Верейский картинно поднял руки. Граф, ободрённый этим, хлопнул ладонью в стенку кареты, привлекая внимание, и громко спросил:
– Слышь, ездовая душа, знаешь, где трактир «Иван Ёлкин»?
– Как не знать, ваше высокблагородь!
– Вот и правь туда!
– Не извольте беспокоиться, доставлю в лучшем виде! Но-о-о-о, залётные, шевели копытами немытыми! – засуетился мужик, мечтая получить от барина на водку.
– Иван Ёлкин… Кто таков? – спросил с лёгкой иронией князь.
– О, вы не в курсе?! Сразу видно – наездами у нас. В России так кабаки называют. Мужики азбуки не знают, им хоть какую вывеску напиши – один чёрт ни бельмеса. Целовальники и докумекали еловую ветвь над входом приколачивать. Не накладно, и лапти дорогу знают. Вот этот ярославский и решил так свой трактир назвать. Умно.
V
Карета с моста скатилась в незамысловатый лабиринт улочек Брест-Литовска. Форпост на западной границе Российской империи вошёл в её состав 17 лет назад при третьем разделе Речи Посполитой. К тому времени славные дни некогда торгового и ремесленного города канули в Лету, как сорвавшийся с удочки жерех в Западный Буг.
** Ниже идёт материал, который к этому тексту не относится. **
/-- An open link with room takes an answer or an action notice. -/
theorem afterOffer_of_room (o : p.overrun = false) (l : p.link = .up ∨ p.link = .stale) (a : f.isAdvisory = false)
    (room : p.queue.length < 64) : p.afterOffer f = { p with queue := p.queue ++ [f] } := by
  rw [afterOffer_of_listening o l a, if_pos room]

/-- Every port state is closed to offers, or one of the three that may take them. -/
theorem open_of_not_closed (h : ¬(p.overrun = true ∨ p.link = .down ∨ p.link = .suspended)) :
    p.overrun = false ∧ (p.link = .up ∨ p.link = .stale ∨ p.link = .orphaned) := by
  push Not at h
  obtain ⟨o, down, suspended⟩ := h
  refine ⟨by simpa using o, ?_⟩
  cases l : p.link <;> simp_all

@[simp] theorem unqueued_afterOffer : (p.afterOffer f).unqueued = p.unqueued := by
  unfold afterOffer
  split_ifs <;> rfl

end Port

namespace State

/-- A change of a port that leaves it as it is changes nothing. -/
theorem modPort_of_eq {s : State} {m : MasterId} {f : Port → Port} (h : f (s.port m) = s.port m) : s.modPort m f = s := by
  unfold modPort
  rw [show f (look s.ports m) = look s.ports m from h, put_look]

/-- A change of a port depends on what it makes of that port alone. -/
theorem modPort_congr {s : State} {m : MasterId} {f g : Port → Port} (h : f (s.port m) = g (s.port m)) :
    s.modPort m f = s.modPort m g := by
  unfold modPort
  rw [show f (look s.ports m) = g (look s.ports m) from h]

/-- An offer changes the port alone, as `Port.afterOffer` says. -/
theorem offer_eq_modPort (s : State) (m : MasterId) (f : OutFrame) : s.offer m f = s.modPort m fun p => p.afterOffer f := by
  have kept (e : (s.port m).afterOffer f = s.port m) : s = s.modPort m fun p => p.afterOffer f :=
    (modPort_of_eq e).symm
  have changed {g : Port → Port} (e : (s.port m).afterOffer f = g (s.port m)) :
      s.modPort m g = s.modPort m fun p => p.afterOffer f := (modPort_congr e).symm
  by_cases closed : (s.port m).overrun = true ∨ (s.port m).link = .down ∨ (s.port m).link = .suspended
  · refine Eq.trans ?_ (kept (Port.afterOffer_of_closed closed))
    rw [offer]
    rcases closed with o | l | l
    · rw [if_pos o]
    all_goals simp only [l, ite_self]
  obtain ⟨o, l⟩ := Port.open_of_not_closed closed
  rw [offer, if_neg (by simp [o])]
  by_cases a : f.isAdvisory = true
  · have outcome := Port.afterOffer_of_advisory o l a
    by_cases takes : (s.port m).noticeMode = .full ∧ (s.port m).queue.length < 48
    · refine Eq.trans ?_ (changed (g := fun p => { p with queue := p.queue ++ [f] }) (outcome.trans (if_pos takes)))
      rcases l with l | l | l <;> simp only [l, a, if_true] <;> exact if_pos takes
    · refine Eq.trans ?_ (kept (outcome.trans (if_neg takes)))
      rcases l with l | l | l <;> simp only [l, a, if_true] <;> exact if_neg takes
  rw [Bool.not_eq_true] at a
  by_cases room : (s.port m).queue.length < 64
  · have joins : (s.port m).afterOffer f = { s.port m with queue := (s.port m).queue ++ [f] } := by
      rw [Port.afterOffer, if_neg closed, a, if_neg Bool.false_ne_true, if_pos room]
    refine Eq.trans ?_ (changed (g := fun p => { p with queue := p.queue ++ [f] }) joins)
    rcases l with l | l | l <;> simp only [l, a, Bool.false_eq_true, if_false] <;> exact if_pos room
  · rcases l with l | l | l
    case inr.inr =>
      refine Eq.trans ?_ (kept ((Port.afterOffer_of_orphaned o l a).trans (if_neg room)))
      simp only [l, a, Bool.false_eq_true, if_false]
      exact if_neg room
    case inl =>
      refine Eq.trans ?_ (changed (g := fun p => { p with overrun := true })
        ((Port.afterOffer_of_listening o (.inl l) a).trans (if_neg room)))
      simp only [l, a, Bool.false_eq_true, if_false]
      exact if_neg room
    case inr.inl =>
      refine Eq.trans ?_ (changed (g := fun p => { p with overrun := true })
        ((Port.afterOffer_of_listening o (.inr l) a).trans (if_neg room)))
      simp only [l, a, Bool.false_eq_true, if_false]
      exact if_neg room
А всё опустошительные войны XVIII века: разрушенные здания уже не отстраивались, горожане побогаче съезжали в более спокойные места. Хотя с вхождением в состав России брестчане немного ожили: заработали суконная фабрика, винокуренный и маслобойные заводы… По улицам заскрипели подводы возвращенцев. Всё же Брест-Литовск можно было назвать типичным уездным городишком на полтысячи дворов. Обособляла его лишь приграничная атмосфера. Она не имела явных отличий, но незримо ощущалась во всём, даже в том, как цепные псы лаяли на бродячих: дежурно – для устава.
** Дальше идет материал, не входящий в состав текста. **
-- ==== Sys2Proof/Machine/Offsets.lean ====
section
/-!
DEFINITION. The offsets of the registers within their pages, under the names the register lists of spec/ give them;
a repeated register's name stands for its first copy.
-/
namespace Sys2Proof.Off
Но если где-нибудь на Рязанщине главной достопримечательностью уездного центра могла слыть огромная лужа, то здесь высились остатки пятиугольного Брестского замка. Верейский знал, что разрабатывались проекты по его реконструкции и возведению новых фортификационных сооружений. Теперь всё это зависело от исхода нашествия французских армий.
VI
Трактир оказался большим рубленым домом на манер избы. Одна из редких новостроек в городе выбивалась из его архитектуры европейского захолустья. Выглядело так, как если бы драгун нижегородского полка затесался в строй гусар маршала Нея. Среди внутреннего убранства главенствовали столы и лавки. Мебель в стиле а ля русс между тем была добротной. Такую не одним топором ладили в соседней улице, видно, что руку приложили истинные мастера. Получился не лубок, а изысканная стилизация. Хозяин не поскупился на обустройство, вышло так, что и гоголем прошёлся, и лицо сохранил. Толстой приветствовал его вопросом:
– А чего ты, Устин, еловых веток не приколотишь над дверью, как водится в России?
– Не к душе это. У нас, ярославских, лапник дорогой на погост за гробом кидают, – ответил трактирщик и мелко перекрестился.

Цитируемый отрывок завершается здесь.